Historically, plants have provided a good source of anti-infective agents with compounds which are highly effective instruments in the fight against microbial infections. Phytomedicines derived from plants have shown great promise in the treatment of intractable infectious diseases including opportunistic AIDs infection. Plants containing protoberines and related alkaloids, picrolema types indole, alkaloids and garcinea biflavones used in traditional African system of medicine have been found to be active against a wide variety of microorganisms (Iwu et al., 1999). Though soil microorganisms produce most of the clinically used antibiotics, higher plants have also been a source of antibiotics (Omar et al., 2000).
Senna alata (Ring worm cassia or candle bush) belongs to the family Caesalpinaceae, 6-12 feet tall shrub with erect waxy yellow spikes that resembles fat candles before the individual blossoms open. The buds are rounded with five overlaping sepals and five free or less equal petals narrowed at the base. The flowers are bisexual and zygomorphic. The ovary is superior with marginal placentation. The leaves are large, bilaterally symmetrical with even-pinnate.

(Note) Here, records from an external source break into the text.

-- ==== Sys2Proof/Machine/MemEvents.lean ====
section
/-! DEFINITION. The events of the memories: responses and fills (R165, R166, R170, R182), the performance of stores and atomics
(R164, R167, R171, R172), lines between home cache and device memory (R160 to R162), errors of on-chip memories (R163, R335, R336),
the end of a fence's wait (R169) and the arrival of queue elements (R214). -/

namespace Sys2Proof.Machine

open Sys2Proof

-- responses

/-- A result given to one lane: a helper receives 0 in place of a poison mark (R82, R181). -/
def respond (s : State) (id : Nat) (p : Part) (x : DWord) (lab : Label) (pois : Bool) : State :=
  if !pois then returnResult s p.team p.thread id (.val x lab)
  else if (s.thread p.team p.thread).t.helper then returnResult s p.team p.thread id (.val 0 0)
  else returnResult s p.team p.thread id .poison

/-- The loads of a request performed at the home now (R166, R182); the home cache takes the line (R251). -/
def respondHome (s : State) (r : Req) : State :=
  r.parts.foldl (fun s p =>
    let pa := r.line * 256 + p.off
    respond (homeTake s r.line p.cclass p.strm) r.id p (extendVal p.n p.sx (homeRead s pa p.n)) (p.pageLab.join (s.line r.line).lab) (poisAt s pa)) s

/-- Sectors of a line that a request's parts touch; all four for a prefetch (R159, R186). -/
def sectorsHit (r : Req) : List Nat :=
  if r.parts = [] then List.range 4 else (List.range 4).filter (fun i => r.parts.any (fun p => decide (p.off / 64 = i)))

/-- Requests of a core to a line that issued after request `id`. -/
def laterReqs (s : State) (core id line : Nat) : List Req :=
  (((s.core core).out.dropWhile (fun q => decide (q.id ≠ id))).drop 1).filter (fun q => q.kind.onLine && decide (q.line = line))

/-- A sector's bytes as a fill brings them, with the core's later stores applied (R167). -/
def sectorBytes (s : State) (pa : Nat) (later : List Req) : List Byte :=
  later.foldl (fun bs q =>
    match q.kind with
    | .store => q.parts.foldl (fun bs p =>
        if p.off / 64 = pa % 256 / 64 then patch bs (p.off % 64) (leBytes p.n p.data.toNat) else bs) bs
    | _ => bs) (Mem.readN s.mem pa 64)

/-- The label of a sector as a fill brings it, raised by the pages of those stores (R153; log 61). -/
def sectorLabel (s : State) (pa : Nat) (later : List Req) : Label :=
  later.foldl (fun lab q =>
    match q.kind with
    | .store => q.parts.foldl (fun lab p => if p.off / 64 = pa % 256 / 64 then lab.join p.pageLab else lab) lab
    | _ => lab) (s.line (pa / 256)).lab

/-- Whether a later atomic of the core has dropped the sector (R185). -/
def dropsSector (i : Nat) (q : Req) : Bool :=
  match q.kind with
  | .atomic _ _ => q.parts.any (fun p => decide (p.off / 64 = i))
  | _ => false

/-- The sectors of a request put into the L1 with an expiry. -/
def installSectors (s : State) (core : Nat) (r : Req) (e : Nat) : State :=
  let later := laterReqs s core r.id r.line
  let secs := (sectorsHit r).filter (fun i => !later.any (dropsSector i))
  secs.foldl (fun s i =>
    let pa := r.line * 256 + 64 * i
    l1Put s core (pa / 64) { bytes := sectorBytes s pa later, lab := sectorLabel s pa later, pois := poisAt s pa, expiry := e }) s

/-- A load's data put into the copies that the L1 holds of the sectors it read (R170). -/
def refreshSectors (s : State) (core : Nat) (r : Req) : State :=
  let later := laterReqs s core r.id r.line
  (sectorsHit r).foldl (fun s i =>
    let pa := r.line * 256 + 64 * i
    s.modCore core (fun k => { k with l1 := k.l1.map (fun e =>
      if e.1 = pa / 64 then (e.1, { e.2 with
        bytes := sectorBytes s pa later, lab := sectorLabel s pa later, pois := poisAt s pa }) else e) })) s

Leaflets are 8-20, four pairs with lanceolate shape and smooth margin. The fruit is a winged pod and the seeds are small and square. The plant is usually found in secondary vegetation or along riverbanks (Ibrahim and Osma, 1995).

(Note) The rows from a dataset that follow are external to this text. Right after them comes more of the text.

-- ==== Sys2Proof/Machine/Control.lean ====
section
/-! DEFINITION. The meanings of rows 0x10 to 0x13 (R130 to R149): branches, calls and the return stack, reforming, traps and
the return from them, system registers, labels, trace marks, calls to the slice kernel and launches. -/

namespace Sys2Proof.Machine

open Sys2Proof

-- branches (R131 to R134)

/-- TVAL of LABEL_BRANCH (R134). -/
def branchTval (src : Bool) (pcl lab : Label) : Nat := bit src 4 + pcl.toNat * 4 + lab.toNat

/-- The LABEL_BRANCH of a lane, if its guard's or its target's label exceeds the PC label (R131, R132, R134). -/
def branchFault (s : State) (t l : Nat) (c : Ctl) (target : Option Label) : Option (Flt × Label) :=
  let pcl := pcLabel s t l
  let g := guardLab s t l c
  match (if pcl < g then some (branchTval false pcl g) else none), target with
  | some v, la => some (⟨.labelBranch, v⟩, labOf s t l c [la.getD 0])
  | none, some la => if pcl < la then some (⟨.labelBranch, branchTval true pcl la⟩, labOf s t l c [la]) else none
  | none, none => none

/-- The target of bra and call (R131). -/
def dispTarget (pc : PC) (disp : BitVec 8) : PC := pc + 12 + 12 * disp.signExtend 52

/-- The target of jmp and calli: bits [63:52] and [1:0] are ignored (R132). -/
def regTarget (a : DWord) : PC := a.setWidth 52 &&& ~~~(3 : PC)

/-- Where each active lane goes, or its LABEL_BRANCH. -/
inductive Aim where
  | to (pc : PC)
  | bad (f : Flt) (lab : Label)
  deriving DecidableEq, Repr

def aimDisp (s : State) (t : Nat) (c : Ctl) (disp : BitVec 8) (l : Nat) : Aim :=
  match branchFault s t l c none with
  | some (f, lab) => .bad f lab
  | none => .to (dispTarget (s.thread t l).r.pc disp)

def aimReg (s : State) (t : Nat) (f : Form) (l : Nat) : Aim :=
  let a := readOp s t l .int true f.a
  match branchFault s t l f.c (some a.lab) with
  | some (g, lab) => .bad g lab
  | none => .to (regTarget a.val)

def Aim.out : Aim → Out
  | .to pc => .jump pc
  | .bad f lab => .fault f lab

def branchEff (aim : State → Nat → Nat → Aim) (s : State) (i : Iss) (act : List Nat) : Eff :=
  .done s (act.map (fun l => (l, (aim s i.team l).out)))

/-- `bra` (R131). -/
def execBra (c : Ctl) (disp : BitVec 8) (s : State) : Host.Outcome State Fault Refusal :=
  .next (issueWith .plain (formOf (.bra c disp)) (branchEff (fun s t l => aimDisp s t c disp l)) s)

/-- `jmp` (R132). -/
def execJmp (c : Ctl) (a : Operand) (s : State) : Host.Outcome State Fault Refusal :=
  .next (issueWith .plain (formOf (.jmp c a)) (branchEff (fun s t l => aimReg s t (formOf (.jmp c a)) l)) s)

-- the return stack (R78)

def rsdMax : Nat := 1028

/-- TVAL of a CALL_STACK that stands for a fault of the spill or refill. -/
def slotTval (off : Nat) : Nat := 2 ^ 63 + off

/-- The local offset of entry k. -/
def slotOff (k : Nat) : Nat := 8 * (k - 1)

/-- A spill or refill access of a lane: its slot's local offset. -/
def slotAcc (s : State) (c : Ctl) (t l off : Nat) : Acc :=
  { l, lab := labOf s t l c [], own := off, addr := .glob (localVa s t l off) off }

/-- A partial write at its home: discarded where the sector is poisoned (R162), and its T_w (R167). -/
def storeHome (s : State) (pa : Nat) (bs : List Byte) (x : Xlat) : State × Nat :=
  let s' := if poisAt s pa then s else homeWrite s pa bs (attrLabel x.attr) (attrComp x.attr) false (attrCclass x.attr)
  (s', twOf s (pa / 256) (attrLease x.attr))

/-- A spill store on its way to its home as any store is (R25, R167), or through a link window (R366), owed to the park of the call's segment (R78). -/
def sendSpill (s : State) (core t l : Nat) (x : Xlat) (pa : Nat) (v : PC) (ovw : Bool) : State :=
  let th := s.thread t l
  let id := s.newId
  let link := isLink pa
  let s := if link then outLinks s t l (· + 1) else outStores (l1Store s core pa (leBytes 8 v.toNat) (attrLabel x.attr)) t l (· + 1)
  let s := s.modThread t l (fun th' => { th' with
    out := { th'.out with owes := th'.out.owes ++ [{ id, pc := th.r.pc, ic := th.run.ic, counts := false }] } })
  let r : Req := {
    id, kind := .store, line := pa / 256, link
    parts := [{ team := t, thread := l, off := pa % 256, n := 8, data := v.setWidth 64, x := some x, ovw }] }
  let s := addReq s.bumpId core r
  if link then sendReq s (s.team t).at_.part core r 8 else s

/-- The spill store of a lane (R78): none where it would fault. One on a lost connection is discarded (R367). -/
def spill (s : State) (core t : Nat) (a : Acc) (v : PC) : Option State :=
  match a.addr, a.xa with
  | .glob va own, some (.ok x) =>
    let pa := x.pa va
    let place := (s.team t).at_
    let go := fun (s : State) ovw =>
      if isLink pa && (windowOf s place.part pa).isNone then lostNotice s place.part place.ctx pa else sendSpill s core t a.l x pa v ovw
    if (pageFault x permWrite true own).isSome ∨ attrLabel x.attr < pcLabel s t a.l then none
    else
      match ovwStore s t a.l va 8 with
      | .fault _ => none
      | .suppress s' => some (returnTw s' t a.l s.now)
      | .accept s' => some (go s' true)
      | .pass => some (go s false)
  | _, _ => none

/-- The slot of a refill that may be loaded: its translation, address and physical address; none where the load would fault (R78, R180). -/
def slotOf? (s : State) (t : Nat) (a : Acc) : Option (Xlat × Nat × Nat) :=
  match a.addr, a.pa with
  | .glob _ own, some (x, va, pa) => if (pageFault x permRead false own).isSome ∨ (ovwCheck s t va 8 .ovwRead).isSome then none else some (x, va, pa)
  | _, _ => none

/-- The read of a slot that a `ret` has sent through a link window, by its lane, the lane's instruction count and the address. -/
def slotRead (s : State) (core t l va : Nat) : Option DescRead :=
  (s.core core).desc.find? (fun d => d.slot && decide (d.team = t) && decide (d.lane = l) && decide (d.ic = (s.thread t l).run.ic) && decide (d.va = va))

/-- Reads of slots by these lanes forgotten: their `ret` has issued. -/
def dropSlots (s : State) (core t : Nat) (ls : List Nat) : State :=
  let p := fun (d : DescRead) => d.slot && decide (d.team = t) && ls.contains d.lane
  if (s.core core).desc.any p then s.modCore core (fun k => { k with desc := k.desc.filter (fun d => !p d) }) else s

/-- The read of a slot behind a link window sent (R154, R366), once, and not while the sender must wait (R369). -/
def askSlot (core t : Nat) (s : State) (a : Acc) : State :=
  match slotOf? s t a with
  | none => s
  | some (_, va, pa) =>
    let part := (s.team t).at_.part
    if !isLink pa ∨ (slotRead s core t a.l va).isSome ∨ (windowOf s part pa).isNone ∨ sendHeld s part pa 8 then s
    else
      let id := s.newId
      let d : DescRead := { team := t, lane := a.l, ic := (s.thread t a.l).run.ic, va, id, slot := true }
      (sendLink (dropSlots s.bumpId core t [a.l]) part core id pa 8 [(pa, .read 8)]).modCore core (fun k => { k with desc := k.desc ++ [d] })

/-- A live copy of the slot in the L1, which serves the refill as it serves any load (R166). -/
def slotHit (s : State) (core : Nat) (x : Xlat) (pa : Nat) : Option L1Sector := if cacheable x pa then l1Live s core pa else none

/-- Whether a refill waits: for an answer through its window, or, where no live copy serves it, for the core's earlier accesses to the line and for the line at
its home (R161, R168, R174). -/
def slotWaits (s : State) (core t : Nat) (a : Acc) : Bool :=
  match slotOf? s t a with
  | none => false
  | some (x, va, pa) =>
    if isLink pa then
      match slotRead s core t a.l va with
      | some d => d.ans.isNone
      | none => (windowOf s (s.team t).at_.part pa).isSome
    else
      (slotHit s core x pa).isNone &&
        ((s.core core).out.any (fun r => r.kind.onLine && decide (r.line = pa / 256)) || closed s (.mem (pa / 256)))

/-- A slot loaded at its home: a fill under the page's lease where the L1 may hold it (R165), else its data is put into the copy that the L1 holds (R170). -/
def fillSlot (s : State) (core t l : Nat) (x : Xlat) (pa : Nat) : State :=
  let line := pa / 256
  let r : Req := {
    id := s.newId, kind := .load (cacheable x pa) (attrLease x.attr), line
    parts := [{ team := t, thread := l, off := pa % 256, n := 8, x := some x }] }
  let s := (homeTake s line (attrCclass x.attr) false).countCore core (s.team t).at_.part .l1Miss
  if cacheable x pa then let g := grantLease s line (attrLease x.attr); installSectors g.1 core r g.2 else refreshSectors s core r

/-- The refill load of a lane (R78): its value, or none where it would fault or brings a poison mark. -/
def refill (s : State) (core t : Nat) (a : Acc) : State × Option PC :=
  match slotOf? s t a with
  | none => (s, none)
  | some (x, va, pa) =>
    if isLink pa then
      match slotRead s core t a.l va with
      | some d => (s, d.ans.join.map (fun bs => pcOf (leNat bs)))
      | none => (lostNotice s (s.team t).at_.part (s.team t).at_.ctx pa, none)
    else
      match slotHit s core x pa with
      | some k => (s, if k.pois then none else some (pcOf (leNat ((k.bytes.drop (pa % 64)).take 8))))
      | none => (fillSlot s core t a.l x pa, if poisAt s pa then none else some (pcOf (homeRead s pa 8)))

/-- A call in one lane: the push of PC + 12, then the target. `a` is the spill, where one is needed. -/
def callLane (s : State) (c : Ctl) (core t l : Nat) (tgt : PC) (a : Option Acc) : State × Out :=
  let th := s.thread t l
  let n := th.r.rsd
  let lab := labOf s t l c []
  if rsdMax ≤ n then (s, .fault ⟨.callStack, rsdMax⟩ lab)
  else
    let push := fun (s : State) => s.modThread t l (fun th => { th with
      r := { th.r with ret := (th.r.pc + 12) :: th.r.ret.take 3, rsd := n + 1 } })
    match a with
    | none => (push s, .jump tgt)
    | some a =>
      match spill s core t a (th.r.ret.getD 3 0) with
      | some s' => (push s', .jump tgt)
      | none => (s, .fault ⟨.callStack, slotTval a.own⟩ lab)

/-- A ret in one lane (R133, R78). -/
def retLane (s : State) (c : Ctl) (core t l : Nat) (a : Option Acc) : State × Out :=
  let th := s.thread t l
  let n := th.r.rsd
  let lab := labOf s t l c []
  match n, th.r.ret with
  | 0, _ => (s, .fault ⟨.callStack, 0⟩ lab)
  | _ + 1, [] => (s, .fault ⟨.callStack, 0⟩ lab)
  | k + 1, top :: rest =>
    let pop := fun (s : State) extra => s.modThread t l (fun th => { th with r := { th.r with ret := rest ++ extra, rsd := k } })
    match a with
    | none => (pop s [], .jump top)
    | some a =>
      match refill s core t a with
      | (s, some v) => (pop s [v], .jump top)
      | (s, none) => (s, .fault ⟨.callStack, slotTval a.own⟩ lab)

/-- The fold of a return-stack instruction over its lanes. -/
def foldStack (g : State → Nat → State × Out) : State → List Nat → State × List (Nat × Out)
  | s, [] => (s, [])
  | s, l :: ls =>
    let r := g s l
    let q := foldStack g r.1 ls
    (q.1, (l, r.2) :: q.2)

/-- Calls of the active lanes (R131, R132): a LABEL_BRANCH comes first, then the push (R151). -/
def callEff (c : Ctl) (aim : State → Nat → Nat → Aim) (s : State) (i : Iss) (act : List Nat) : Eff :=
  let t := i.team
  let needs := act.filter (fun l =>
    let n := (s.thread t l).r.rsd
    (match aim s t l with | .to _ => true | .bad _ _ => false) && decide (4 ≤ n) && decide (n < rsdMax))
  let r := xlateAccs s t kindWrite permWrite (needs.map (fun l => slotAcc s c t l (slotOff ((s.thread t l).r.rsd - 3))))
  if r.2.any Acc.waits ∨ linksHeld r.1 (s.team t).at_.part 8 r.2 then .hold r.1
  else
    let q := foldStack (fun s' l =>
      match aim s t l with
      | .bad f lab => (s', .fault f lab)
      | .to pc => callLane s' c i.core t l pc (r.2.find? (fun a => decide (a.l = l)))) r.1 act
    .done q.1 q.2

/-- Returns of the active lanes (R133). -/
def retEff (c : Ctl) (s : State) (i : Iss) (act : List Nat) : Eff :=
  let t := i.team
  let needs := act.filter (fun l => (branchFault s t l c none).isNone && decide (5 ≤ (s.thread t l).r.rsd))
  let r := xlateAccs s t kindLoad permRead (needs.map (fun l => slotAcc s c t l (slotOff ((s.thread t l).r.rsd - 4))))
  let s1 := r.2.foldl (askSlot i.core t) r.1
  if r.2.any Acc.waits ∨ r.2.any (slotWaits s1 i.core t) then .hold s1
  else
    let q := foldStack (fun s' l =>
      match branchFault s t l c none with
      | some (f, lab) => (s', .fault f lab)
      | none => retLane s' c i.core t l (r.2.find? (fun a => decide (a.l = l)))) s1 act
    .done (dropSlots q.1 i.core t needs) q.2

Senna alata has been identified as a medicinal plant used in the cure of many ailments and diseases in many parts of the world. The leaves are taken internally as an effective laxative (Ogunti and Elujoba, 1993). Decoction of the leaves, flowers, bark and wood of the plant are reported to treat skin diseases such as purities eczema and itching (Abatan, 1990; Benjamin and Lamikaria, 1981), an infusion of the flowers is used for asthma and bronchitis (Ibrahim and Osman, 1995). A decoction of flowers is also used as an expectorant in bronchitis and dysporea, as an astringent and also as a mouthwash in stomatitis. In Nigeria and Sierra Leone (West Africa), it possesses a reputation in folklore for laxative properties (Macfoy and Sanna, 1983; Giron et al., 1991; Ogunti and Elujobi, 1993; Coee and Anderson, 1996). A lot of research works with respect to antimicrobial property of Senna alata leaves have been conducted by many researchers, but not much work has been done on the flowers. The plant has been reported to have anti-microbial activity against Aspergillus brevipus, Geotrichum candidum, Penicillium species and Fusarium oxysporum (Adebayo et al., 1991), while Ibrahim and Osama (1995) reported the leaf to have antimicrobial activity against Trichophytorn mentagrophytes, Mycrosporum canis and Mycrosporum gypseum. Vaijayanthimala et al. (2000) reported activity of water extract leaf on Candida albicans and Ikenebomeh and Metitiri (1988) reported antimicrobial activity of Cassia alata on Escherichia coli, Aspergillus niger, Pennicillium expasum and Trichophyton tonsurans.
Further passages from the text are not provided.